Mais la conscience n'est pas confinée en elle-même. Elle se manifeste. Mais comme il n'y a rien et ne peut rien y avoir en dehors d'elle, c'est elle-même qu'elle manifeste. Elle se manifeste en prenant conscience d'elle-même, en se "réalisant". Mais pour cela, elle doit s'objectiver, se rendre chose, et donc se délimiter. Bien sur, l'objet est conscience, sans quoi il ne serait rien. Mais la conscience se manifeste librement. Elle se fait "chose". L'ensemble de ces choses est l'univers. Elle s'identifie à certaines (tel corps, tels souvenirs, etc.), en exclut d'autres (quand je perçois tel objet "j'oublie" le reste) et perçoit le reste comme séparé de soi, comme "autre". Mais tout cela se manifeste dans le champs de l'expérience.

Le plus important est que ces manifestations découlent de la liberté de la conscience, de son essence, et non d'accidents venus d'on ne sait où, comme l'affirme le Vedânta. Voilà pourquoi le corps et le monde ne son pas rejetés. Le corps est la conscience cristallisée, comme le monde. 

Et de là, la conscience conçoit (vikalpa) les idées de "Dieu", etc. Pourquoi ? Pour permettre la méditation (bhâvanâ) qui va, à son tour, rendre possible le réveil de la conscience. Le concept de Dieu désigne donc la conscience. Mais comme elle s'est oubliée dans les objets - le monde - qu'elle a créé, elle a besoin de ce concept pour se reconnaître. Le sens profond de la religion est donc la reconnaissance du Soi. C'est comme si je me perdais dans mes rêves, mais que j'avais prévu l'envoi d'une "capsule" à l'intérieur du rêve, afin de me réveiller. Dieu est la conscience présente, celle-là même dans laquelle apparaissent ces mots.

La religion et la théologie sont donc ambivalentes : ce sont des concepts qui peuvent nous éloigner de notre vraie nature, et c'est ce qui se passe dans 99,99% des cas, soit ce sont des concepts qui peuvent nous aider à reconnaître notre vraie nature, des signes qui pointent vers l'intérieur.
Dieu est la conscience qui se prend pour un être lointain, séparé d'elle. Elle doit donc se reconnaître.

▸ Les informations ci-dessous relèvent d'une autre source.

-- ==== Sys2Proof/Machine/Hamming.lean ====
section
/-! DEFINITION. The Hamming(7,4) code: encoder, syndrome, single-error correction and decoder (41_hamming74.md). -/

namespace Sys2Proof.Machine

variable {α : Type}

/-- The codeword of a block: `(p1,p2,d1,p3,d2,d3,d4)` (R140). -/
def enc4 (d1 d2 d3 d4 : Bool) : BitSeq :=
  [d1 ^^ d2 ^^ d4, d1 ^^ d3 ^^ d4, d1, d2 ^^ d3 ^^ d4, d2, d3, d4]

/-- The codeword of a four-element block; a block is always given whole. -/
def encBlock (d : BitSeq) : BitSeq :=
  match d with
  | [d1, d2, d3, d4] => enc4 d1 d2 d3 d4
  | _ => []

/-- The syndrome `s1 + 2*s2 + 4*s3` of a seven-element block, 0 to 7 (R142). -/
def syn7 (c : BitSeq) : Nat :=
  match c with
  | [c1, c2, c3, c4, c5, c6, c7] =>
    (c1 ^^ c3 ^^ c5 ^^ c7).toNat + 2 * (c2 ^^ c3 ^^ c6 ^^ c7).toNat + 4 * (c4 ^^ c5 ^^ c6 ^^ c7).toNat
  | _ => 0

/-- The correction: a non-zero syndrome inverts the element at position syndrome - 1 (R143). -/
def cor7 (c : BitSeq) : BitSeq := if syn7 c = 0 then c else c.modify (syn7 c - 1) fun bit => !bit

/-- The data bits of a block, positions 2, 4, 5, 6 (R144). -/
def dat7 (c : BitSeq) : BitSeq :=
  match c with
  | [_, _, d1, _, d2, d3, d4] => [d1, d2, d3, d4]
  | _ => []

/-- One block decoded: corrected, then its data bits (R144). -/
def dec7 (c : BitSeq) : BitSeq := dat7 (cor7 c)

/-- The zero padding up to a multiple of 4: 0 to 3 bits (R150). -/
def hamPad (n : Nat) : Nat := (4 - n % 4) % 4

/-- The code bits of a payload, padded at the tail (R150). -/
def hamEncode (s : BitSeq) : BitSeq :=
  (groups 4 (s ++ List.replicate (hamPad s.length) false)).flatMap encBlock

/-- The decoded data bits before the pad is dropped; a trailing partial block is discarded (R151, R153). -/
def hamBlocks (r : BitSeq) : BitSeq := (groups 7 r).flatMap dec7

/-- The decoded bits: the pad dropped from the tail, all bits where the pad is longer than they are (R152), then the
truncation (R151). -/
def hamDecode (r : BitSeq) (padlen payload : Nat) : BitSeq :=
  let o := hamBlocks r
  trunc (o.take (o.length - padlen)) payload

/-- `HENC4 xd, xs` (R146): the block in bits 3:0, the codeword in bits 6:0 (R145). -/
def ruleHenc4 (xd xs : XReg) (s : State.Of α) : Rule (State.Of α) :=
  .ok (writeXNat xd (pack (encBlock (unpack 4 (readX xs s)))) s)

/-- `HENC4` as a command. -/
def execHenc4 (xd xs : XReg) (s : State) : Host.Outcome State Fault Refusal := finish s (ruleHenc4 xd xs s)

/-- `HSYN7 xd, xs` (R147). -/
def ruleHsyn7 (xd xs : XReg) (s : State.Of α) : Rule (State.Of α) := .ok (writeXNat xd (syn7 (unpack 7 (readX xs s))) s)

/-- `HSYN7` as a command. -/
def execHsyn7 (xd xs : XReg) (s : State) : Host.Outcome State Fault Refusal := finish s (ruleHsyn7 xd xs s)

/-- `HCOR7 xd, xs` (R148). -/
def ruleHcor7 (xd xs : XReg) (s : State.Of α) : Rule (State.Of α) :=
  .ok (writeXNat xd (pack (cor7 (unpack 7 (readX xs s)))) s)

/-- `HCOR7` as a command. -/
def execHcor7 (xd xs : XReg) (s : State) : Host.Outcome State Fault Refusal := finish s (ruleHcor7 xd xs s)

/-- `HDEC7 xd, xs` (R149). -/
def ruleHdec7 (xd xs : XReg) (s : State.Of α) : Rule (State.Of α) :=
  .ok (writeXNat xd (pack (dec7 (unpack 7 (readX xs s)))) s)

/-- `HDEC7` as a command. -/
def execHdec7 (xd xs : XReg) (s : State) : Host.Outcome State Fault Refusal := finish s (ruleHdec7 xd xs s)

/-- `HAMENC Bd, Bs` (R150): `PAYLOAD` and `PADLEN` are written, `REPEAT` is not (10_state.md R34). -/
def ruleHamenc (P : Params α) (bd bs : BBuf) (s : State.Of α) : Rule (State.Of α) := do
  let v := readB bs s
  let s' ← setB P bd (hamEncode v) s
  return { s' with payload := BitVec.ofNat 64 v.length, padlen := BitVec.ofNat 64 (hamPad v.length) }

/-- `HAMENC` as a command. -/
def execHamenc (bd bs : BBuf) (s : State) : Host.Outcome State Fault Refusal := finish s (ruleHamenc machine bd bs s)

/-- `HAMDEC Bd, Bs` (R151): reads `PADLEN` and `PAYLOAD`. -/
def ruleHamdec (P : Params α) (bd bs : BBuf) (s : State.Of α) : Rule (State.Of α) :=
  setB P bd (hamDecode (readB bs s) s.padlen.toNat s.payload.toNat) s

/-- `HAMDEC` as a command. -/
def execHamdec (bd bs : BBuf) (s : State) : Host.Outcome State Fault Refusal := finish s (ruleHamdec machine bd bs s)

end Sys2Proof.Machine
end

Tout ceci, à mon sens, reste valide en contexte naturaliste, c'est-à-dire en admettant que la conscience n'est rien d'autre que l'univers, ou le multivers ou, disons, la réalité.



mercredi 20 novembre 2019

Religion et expérience et raison



Quand je plonge en moi, je sens une force, un bien-être, une énergie.
Quand je m'arrête de bavarder, il y a comme un réveil, une fraîcheur au goût de justesse.

Mais rien, dans cette expérience (une expérience d'éveil, disons) ne me contraint à croire à quoi que ce soit. Au contraire, j'y sens une immense liberté, une invitation à penser, à réfléchir, à interroger, à explorer, à faire dialoguer théories et expériences, à entrer en dialogue avec mes semblables.

Rien de religieux dans l'éveil. Dans le silence. Dans ce ressenti de force, de vie. 
J'y apprend l'essentiel, mais je ne peux traduire et incarner cet essentiel qu'en faisant usage de mes facultés limitées, sans garantie de trouver, mais en construisant peu à peu, par tours et détours.

L'éveil est un réveil, prodigieux, merveilleux, infiniment simple et accessible.
Mais il ne me donne pas de détails. Rien de semblable aux croyances religieuses, aux opinions du New Age. L'éveil ne me dit pas si je dois manger sans gluten ou avec, ni à quoi ressemble précisément la vie après la mort, ni s'il y en a une. Il me donne une intuition, oui, un sens. Mais c'est un sens intuitif, indifférencié, tout à expliquer et compatible avec bien des philosophies différentes. Peut-être que l'éveil est compatible avec une philosophie naturaliste. Peut-être pas. Mais pour le savoir, je dois y réfléchir, patiemment, pas à pas.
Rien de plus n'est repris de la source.